从一到无穷大 #39:从 Vectorized Mode vs Code Gen 权衡特定场景执行引擎技术选型标准
本作品采用知识共享署名-非商业性使用-相同方式共享 4.0 国际许可协议进行许可。
本作品 (李兆龙 博文, 由 李兆龙 创作),由 李兆龙 确认,转载请注明版权。
文章目录
- 引言
- MICRO-ARCHITECTURAL ANALYSIS
- Single-Threaded Performance
- Interpretation and Instruction Cache
- Vector Size
- DATA-PARALLEL EXECUTION (SIMD)
- Data-Parallel Selection
- Data-Parallel Hash Table Probing
- Compiler Auto-Vectorization
- INTRA-QUERY PARALLELIZATION
- Exchange vs. Morsel-Driven Parallelism
- Multi-Threaded Execution
- OTHER FACTORS
- OLTP and Multi-Language Support
- Compilation Time
- Profiling and Debuggability
- Adaptivity
- SUMMARY
引言
文章基于TPC-H 的五种查询,重点测试两种现代流行执行引擎模型在OLAP负载下的优劣对比。为了隔离不同系统在数据结构,查询优化,查询处理算法上的差异,并没有选择直接使用开源项目,而是重新实现了除了执行模型外均相同的的原型。

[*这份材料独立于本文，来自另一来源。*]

-- ==== Sys2Proof/Syntax.lean ====
section
/-! DEFINITION. The instructions and events of the Ngatin W2 as syntax: the thirteen forms of the instruction word
(03 R81, R86-R98), the arguments of the events that no word encodes, and ONE inductive Instr with one
constructor for each row of spec/opcode_table.json: the encoded rows first, then the events. -/

namespace Sys2Proof

/-- Scalar three-register form (03 R86). -/
structure FormS3 where
  gd : BitVec 4
  d : BitVec 5
  a : BitVec 5
  b : BitVec 5
  c : BitVec 5
  sf : BitVec 6
  fd : BitVec 3
  rm : BitVec 2
  rd : BitVec 1
  ty : BitVec 4
  aux : BitVec 16
  deriving DecidableEq, Repr

/-- Scalar-immediate form (03 R87). -/
structure FormSI where
  gd : BitVec 4
  d : BitVec 5
  a : BitVec 5
  imm : BitVec 42
  deriving DecidableEq, Repr

/-- The sub-layout of form SI that cmpi uses (03 R87). -/
structure FormC where
  gd : BitVec 4
  d : BitVec 5
  a : BitVec 5
  fd : BitVec 3
  sf : BitVec 6
  imm : BitVec 33
  deriving DecidableEq, Repr

/-- Form LI, used by li alone (03 R88). -/
structure FormLI where
  gd : BitVec 4
  d : BitVec 5
  imm : BitVec 47
  deriving DecidableEq, Repr

/-- Form J, used by jmp and call (03 R89). -/
structure FormJ where
  gd : BitVec 4
  rsv : BitVec 20
  ofs : BitVec 32
  deriving DecidableEq, Repr

/-- Memory form (03 R90). -/
structure FormM where
  gd : BitVec 4
  d : BitVec 5
  a : BitVec 5
  b : BitVec 5
  sc : BitVec 3
  aq : BitVec 1
  rl : BitVec 1
  sz : BitVec 2
  sg : BitVec 1
  am : BitVec 2
  cm : BitVec 1
  rsv : BitVec 3
  disp : BitVec 23
  deriving DecidableEq, Repr

/-- Vector form (03 R91). -/
structure FormV where
  gd : BitVec 4
  d : BitVec 5
  a : BitVec 5
  b : BitVec 5
  c : BitVec 5
  pr : BitVec 3
  pn : BitVec 1
  qf : BitVec 2
  rm : BitVec 2
  et : BitVec 4
  imm : BitVec 20
  deriving DecidableEq, Repr

/-- Tensor form (03 R92); tile is the field AT. -/
structure FormT where
  gd : BitVec 4
  d : BitVec 5
  a : BitVec 5
  b : BitVec 5
  c : BitVec 5
  tile : BitVec 2
  bt : BitVec 4
  af : BitVec 2
  bf : BitVec 2
  gn : BitVec 3
  rsv : BitVec 3
  imm : BitVec 16
  deriving DecidableEq, Repr

/-- Lattice form (03 R93); fi is the field IF. -/
structure FormL where
  gd : BitVec 4
  d : BitVec 5
  a : BitVec 5
  b : BitVec 5
  c : BitVec 5
  pg : BitVec 3
  np : BitVec 2
  fi : BitVec 2
  ot : BitVec 5
  rsv : BitVec 4
  imm : BitVec 16
  deriving DecidableEq, Repr

/-- Message form (03 R94). -/
structure FormQ where
  gd : BitVec 4
  d : BitVec 5
  a : BitVec 5
  b : BitVec 5
  c : BitVec 5
  tag : BitVec 7
  kd : BitVec 3
  rl : BitVec 1
  sc : BitVec 3
  qn : BitVec 3
  fm : BitVec 4
  imm : BitVec 11
  deriving DecidableEq, Repr

/-- Crown-tree form (03 R95). -/
structure FormB where
  gd : BitVec 4
  d : BitVec 5
  a : BitVec 5
  b : BitVec 5
  c : BitVec 5
  ch : BitVec 3
  bo : BitVec 1
  hn : BitVec 2
  pr : BitVec 3
  pn : BitVec 1
  qf : BitVec 2
  ofs : BitVec 20
  deriving DecidableEq, Repr

/-- Atomic form (03 R96). -/
structure FormA where
  gd : BitVec 4
  d : BitVec 5
  a : BitVec 5
  b : BitVec 5
  c : BitVec 5
  sc : BitVec 3
  aq : BitVec 1
  rl : BitVec 1
  cm : BitVec 1
  sz : BitVec 2
  ft : BitVec 2
  disp : BitVec 22
  deriving DecidableEq, Repr

/-- Link form (03 R97). -/
structure FormK where
  gd : BitVec 4
  d : BitVec 5
  a : BitVec 5
  b : BitVec 5
  c : BitVec 5
  ge : BitVec 8
  ko : BitVec 4
  fm : BitVec 4
  aq : BitVec 1
  rl : BitVec 1
  sc : BitVec 3
  imm : BitVec 11
  deriving DecidableEq, Repr

/-- System form (03 R98). -/
structure FormY where
  gd : BitVec 4
  d : BitVec 5
  a : BitVec 5
  b : BitVec 5
  c : BitVec 5
  rsv : BitVec 16
  code : BitVec 16
  deriving DecidableEq, Repr

/-- The four directions of a router's ports and links, in the order N, E, S, W of a route entry's OMASK (08 R271). -/
inductive Dir where
  | north | east | south | west
  deriving DecidableEq, Repr

/-- A place of a router from which a flit leaves (08 R267): a port buffer, the core's output queue, the delay queue of
a route entry, or the results that the SUM or adapter entry of a tag has formed and not yet sent. -/
inductive Place where
  | port (d : Dir)
  | out
  | delay (tag : Nat)
  | formed (tag : Nat)
  deriving DecidableEq, Repr

/-- Where a page walk stalled (07 R241, R242): a stream context of a brim engine, or a core's ldx, stx or spill. -/
inductive WalkSite where
  | stream (eng ctx : Nat)
  | scalar (lid : Nat)
  deriving DecidableEq, Repr

/-- The word that an uncorrectable error struck (15 R458, R460; 14 R434, R435). -/
inductive ErrSite where
  | loc (lid addr : Nat)
  | tensor (lid addr : Nat)
  | lattice (lid cell : Nat)
  | config (lid : Nat)
  deriving DecidableEq, Repr

/-- Where the flits that a brim engine sends for one role on one declared tag enter the mesh: the router, the port
buffer, and the tag they bear there (08 R274). -/
structure Inject where
  role : Nat
  tag  : Nat
  lid  : Nat
  dir  : Dir
  inTag : Nat
  deriving DecidableEq, Repr

/-- What the placement mapper decides for one region (14 R430, R431): the north-west corner, the partition, the logical
core and the brim port of each role, the route entries it writes as (logical id, tag, entry), the injection points, and,
where an evicted region resumes, for each flit that its routers held its number, the router, the place (a port buffer 0 to 3, or
4 for the delay queue) and the tag it resumes at (08 R289). -/
structure Placement where
  x0 : Nat
  y0 : Nat
  part : Nat
  bind : List Nat
  ports : List Nat
  routes : List (Nat × Nat × BitVec 64)
  inject : List Inject
  links : List (Nat × Nat × Nat × Nat)
  deriving DecidableEq, Repr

Code Gen
称为Typer
,Vectorized Mode
称为Tectorwise
。
具体的细节可以参考下文,我思考的重点时在做执行引擎技术选型时,不考虑工程实现的情况下,什么才是核心所在?我认为可以分为几个重点:
决策项 | 选型 |
---|---|
Workload | OLAP / OLTP |
Exection Mode | Vectorized Mode / Code Gen / Hybrid Vectorized Mode and Code Gen |
Query Parallelization | Exchange / Morsel-Driven |
Data Stream | Push / Pull |
这些思考是宝贵的,对于绝大多数团队而言,从人效比的角度讲自研执行引擎基本死路一条,没有任何理由不用开源引擎。但是选型时如果盯死一个执行引擎,后续会因为各种因素的变化导致当前执行引擎不是最优选项。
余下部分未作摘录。